How i wished you were dead, so i could mourn you in a proper fashion. Looking glass. Paper hearts. Ancient things i had forgotten when i looked at you - so exquisite, so shiny, so super and new. How everyone envied me. I had been so good uptil now - the modern bride, wedded to my mind. Singleton screams soprano from my face, orange peeled lips. Unzip me, my handbag head spills on the pavement. Confused by you, confounded by you. Oh you majestic awe-inspiring lesbian, you seem to tick all those (non-conformist) boxes. I, a brilliant lazy yorkshire matinee; you, a grandiouse west end friday night opening. I read the script, somewhat deja-viewed. Are you shocked i worked thee out?
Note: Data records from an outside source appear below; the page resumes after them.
-- ==== Sys2Proof/Decode.lean ====
section
/-! DEFINITION. The decoder, total on any bytes and rejecting by name, and the encoder, both written from the opcode
maps of 30_encoding.md (R82 to R96). -/

namespace Sys2Proof

open Machine (mkWord hiByte loByte)

/-! ### Fields -/

/-- `R8` indices: B C D E H L (HL) A (R84). -/
def locOfIndex (z : BitVec 3) : Loc8 :=
  match z.toNat with
  | 0 => .reg .b
  | 1 => .reg .c
  | 2 => .reg .d
  | 3 => .reg .e
  | 4 => .reg .h
  | 5 => .reg .l
  | 6 => .atHl
  | _ => .reg .a

/-- The rotate field `y` (R89). -/
def rotOfIndex (y : BitVec 3) : RotOp :=
  match y.toNat with
  | 0 => .rlc
  | 1 => .rrc
  | 2 => .rl
  | 3 => .rr
  | 4 => .sla
  | 5 => .sra
  | 6 => .swap
  | _ => .srl

/-- `x = op[7:6]` (R82). -/
def fieldX (op : Byte) : BitVec 2 := op.extractLsb' 6 2

/-- `y = op[5:3]` (R82). -/
def fieldY (op : Byte) : BitVec 3 := op.extractLsb' 3 3

/-- `z = op[2:0]` (R82). -/
def fieldZ (op : Byte) : BitVec 3 := op.extractLsb' 0 3

/-! ### The decode tables -/

/-- The CB table: the group by `x`, the operation or bit number by `y`, the operand by `z` (R83, R96). -/
def decodeCb (cbop : Byte) : Instr :=
  match (fieldX cbop).toNat with
  | 0 => Row.rot (rotOfIndex (fieldY cbop)) (locOfIndex (fieldZ cbop))
  | 1 => Row.bit (fieldY cbop) (locOfIndex (fieldZ cbop))
  | 2 => Row.res (fieldY cbop) (locOfIndex (fieldZ cbop))
  | _ => Row.set (fieldY cbop) (locOfIndex (fieldZ cbop))

/-- What a main-table byte selects, by its format (R81): an instruction of one byte, one with an operand byte, one
with an operand word, or the CB prefix. -/
inductive Form where
  | op (i : Instr)
  | byte (mk : Byte → Instr)
  | word (mk : Word → Instr)
  | cb

/-- How many bytes follow the first one (R80). -/
def Form.operandBytes : Form → Nat
  | .op _ => 0
  | .byte _ => 1
  | .word _ => 2
  | .cb => 1

/-- Row 0x of the main opcode map (R95). -/
def mainRow0 : List Form :=
  [.op .nop, .word .ldBcD16, .op .ldAtBcA, .op .incBc,
   .op .incB, .op .decB, .byte .ldBD8, .op .rlca,
   .word .ldAtA16Sp, .op .addHlBc, .op .ldAAtBc, .op .decBc,
   .op .incC, .op .decC, .byte .ldCD8, .op .rrca]

/-- Row 1x of the main opcode map (R95). -/
def mainRow1 : List Form :=
  [.byte .stop, .word .ldDeD16, .op .ldAtDeA, .op .incDe,
   .op .incD, .op .decD, .byte .ldDD8, .op .rla,
   .byte .jrE8, .op .addHlDe, .op .ldAAtDe, .op .decDe,
   .op .incE, .op .decE, .byte .ldED8, .op .rra]

/-- Row 2x of the main opcode map (R95). -/
def mainRow2 : List Form :=
  [.byte .jrNzE8, .word .ldHlD16, .op .ldAtHlIncA, .op .incHl,
   .op .incH, .op .decH, .byte .ldHD8, .op .daa,
   .byte .jrZE8, .op .addHlHl, .op .ldAAtHlInc, .op .decHl,
   .op .incL, .op .decL, .byte .ldLD8, .op .cpl]

/-- Row 3x of the main opcode map (R95). -/
def mainRow3 : List Form :=
  [.byte .jrNcE8, .word .ldSpD16, .op .ldAtHlDecA, .op .incSp,
   .op .incAtHl, .op .decAtHl, .byte .ldAtHlD8, .op .scf,
   .byte .jrCE8, .op .addHlSp, .op .ldAAtHlDec, .op .decSp,
   .op .incA, .op .decA, .byte .ldAD8, .op .ccf]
A date with your phone. oh, how, very..... original. Though i cannot but tear my eyes away from what you are doing....a penny in a handful of silver. Drop from my fingers, remove your eyes from my sight. REmove, my sweet experienced delight. Watch as i drive away..the weight of my absence must crush you surely.....? Do alarm bells ring?...No wait..does the heaven sing and mourn your loss? what a pity, a-fly-by-the-night-at-any-cost-i-don't-care-because-i'm-toooooooo­o-cool-for-you, sorta pity? I am not your shadow, your stripes were blacked out by the light, i didn't care to see anymore, and i knew you would not follow so i chose my leave to go. (just so you know, this is me...leaving, you)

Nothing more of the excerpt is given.